Cash-Strapped Nassau County Goes After 19 School Districts With ‘Toilet Tax’


Schools in Nassau County have joined together to try and flush away a new fee they say will literally drain their budgets.

Every flush in every school could soon cost taxpayers, thanks to a new sewer use fee. However, school districts are fighting back against what they’ve dubbed a “toilet tax,” reports CBS 2’s Carolyn Gusoff.

“It is absurd,” East Williston School Board President Mark Kamberg said Tuesday.

Especially, critics said, at Wheatley School, which doesn’t even have sewers.

“We have septic tanks and the water seeps into the ground,” Kamberg said.

Wheatley’s water goes into its own tanks, the ground or it gets consumed.

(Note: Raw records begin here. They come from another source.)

/-! ### ESC -/

theorem exec_esc_within {s : State} {b : List Byte} (h : b.length ≤ s.params.maxPayload) :
    exec (.esc b) s = .next (respondSequence (escape b) s) := by
  simp [exec, execEsc, exceedsPayload_of_le h]

theorem exec_esc_beyond {s : State} {b : List Byte} (h : s.params.maxPayload < b.length) :
    exec (.esc b) s = .next (raise .encodingError s) := by
  simp [exec, execEsc, exceedsPayload_of_lt h]

/-- Settles O12, on either side of P_MAX_PAYLOAD. -/
theorem escStuffsOrRefuses : Obligations.EscStuffsOrRefuses := by
  intro s b hidle
  refine ⟨fun hlen => ?_, fun hle => ?_, fun hlt => ?_⟩
  · rw [counted_eq_encodeSequence]
    exact decodeSequence_encodeSequence .esc b hlen
  · rw [exec_esc_within hle, respondSequence_eq_answered, escape_eq_stuffed]
  · rw [exec_esc_beyond hlt, raise_idle _ s hidle]
    rfl

/-! ### UNESC -/

/-- UNESC accepts exactly the stuffed sequences, each as the stuffing of its own result (R53). -/
theorem unescape_eq_some_iff {c b : List Byte} : unescape c = some b ↔ stuffed b = c := by
  constructor
  · exact (stuffed_of_unescapeFrom c b).1
  · rintro rfl
    exact unescape_stuffed b

theorem exec_unesc_accepts {c b : List Byte} (h : unescape c = some b) (s : State) :
    exec (.unesc c) s = .next (respondSequence b s) := by
  simp [exec, execUnesc, h]

theorem exec_unesc_refuses {c : List Byte} (h : unescape c = none) (s : State) :
    exec (.unesc c) s = .next (raise .decodeError s) := by
  simp [exec, execUnesc, h]

/-- Settles O13, by whether the sequence is the stuffing of something. -/
theorem unescInvertsEscOrRefuses : Obligations.UnescInvertsEscOrRefuses := by
  intro s c hidle
  refine ⟨fun hlen => ?_, fun b hb => ?_, fun hno => ?_⟩
  · rw [counted_eq_encodeSequence]
    exact decodeSequence_encodeSequence .unesc c hlen
  · rw [exec_unesc_accepts (unescape_eq_some_iff.mpr hb), respondSequence_eq_answered]
  · have hnone : unescape c = none :=
      Option.eq_none_iff_forall_ne_some.mpr fun b hb => hno b (unescape_eq_some_iff.mp hb)
    rw [exec_unesc_refuses hnone, raise_idle _ s hidle]
    rfl

/-! ### BUILD -/

theorem exec_build_legal {s : State} {a : Byte} {p : List Byte} (ha : legalAddress a = true)
    (hp : p.length ≤ s.params.maxPayload) : exec (.build a p) s = .next (respondSequence (telegram a p) s) := by
  simp [exec, execBuild, ha, exceedsPayload_of_le hp]

theorem exec_build_illegal {s : State} {a : Byte} {p : List Byte}
    (h : legalAddress a = false ∨ s.params.maxPayload < p.length) :
    exec (.build a p) s = .next (raise .encodingError s) := by
  rcases h with ha | hp
  · simp [exec, execBuild, ha]
  · simp [exec, execBuild, exceedsPayload_of_lt hp]

/-- Settles O14: the operands pass both checks, or fail the address check or the limit. -/
theorem buildAssemblesOrRefuses : Obligations.BuildAssemblesOrRefuses := by
  intro s a p hidle
  refine ⟨fun hlen => ?_, fun h1 h127 hp => ?_, fun hbad => ?_⟩
  · rw [counted_eq_encodeSequence]
    exact decodeSequence_encodeSequence (.build a) p hlen
  · rw [exec_build_legal (legalAddress_of_range h1 h127) hp, respondSequence_eq_answered, telegram_eq_telegramOf]
  · have hillegal : legalAddress a = false ∨ s.params.maxPayload < p.length :=
      (or_assoc.mpr hbad).imp_left legalAddress_out_of_range
    rw [exec_build_illegal hillegal, raise_idle _ s hidle]
    rfl

/-! ### The arithmetic of checksum and address byte -/

theorem checksum_toNat (b : List Byte) : (checksum b).toNat = (b.map BitVec.toNat).sum % 128 + 128 := by
  rw [checksum_eq_checksumOf, checksumOf_toNat]

/-- The checksum is a function of the byte sum. -/
theorem checksum_eq_of_sum_eq {b c : List Byte} (h : (b.map BitVec.toNat).sum = (c.map BitVec.toNat).sum) :
    checksum b = checksum c := by
  apply BitVec.eq_of_toNat_eq
  rw [checksum_toNat, checksum_toNat, h]

theorem addressByte_toNat {a : Byte} (h : a.toNat ≤ 127) : (ADDRFLAG ||| a).toNat = a.toNat + 128 := by
  have hflag := or_flag_toNat a.toNat
  rw [ofNat_mod_256, BitVec.ofNat_toNat, BitVec.setWidth_eq, BitVec.or_comm] at hflag
  rw [ADDRFLAG, hflag, Nat.mod_eq_of_lt (by omega)]

theorem telegram_addressByte (a : Byte) (p : List Byte) : (telegram a p)[1]? = some (ADDRFLAG ||| a) := rfl

/-- Settles O15: order and appended zeros leave the byte sum as it is, and the top bit of a legal address is 0. -/
theorem checksumIgnoresOrderAndZeros : Obligations.ChecksumIgnoresOrderAndZeros := by
  refine ⟨fun b c hperm => ?_, fun b => ?_, checksum_toNat, fun a p _ h127 => ?_⟩
  · exact checksum_eq_of_sum_eq (hperm.map _).sum_eq
  · exact checksum_eq_of_sum_eq (by simp)
  · exact ⟨_, telegram_addressByte a p, addressByte_toNat h127⟩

Yet Wheatley, like all of Nassau’s schools is expected to pay the new sewer fee imposed by County Executive Ed Mangano, who in effect said for too long not-for-profits have been getting a free flush.

“The free ride is over and homeowners will no longer subsidize this expense,” Mangano said.
  
However, schools have warned they’ll have to raise taxes to pay the fee.

“They have shifted the burden of sewer tax onto the back of school districts,” Kamberg said.

In all, 19 school districts have joined together to sue Nassau, saying the flushing fee is illegal.

“This is clearly a tax and school districts are tax-exempt organizations,” said Greg Guercio, the attorney for the school districts.

The one penny-per gallon fee translates into hundreds of thousands of dollars for bigger school districts. For East Williston, it would amount to $87,000 this year alone.

“For us, it’s a large amount of money. It’s a teacher salary,” East Williston Assistant Superintendent for Business Jackie Fitzpatrick said.

The fight will likely go to trial. While the case is pending districts don’t have to pay the fee, but have to budget for it, and that could mean raising taxes.

Other not-for-profits like houses of worship and fire houses will not be required to pay the new fee.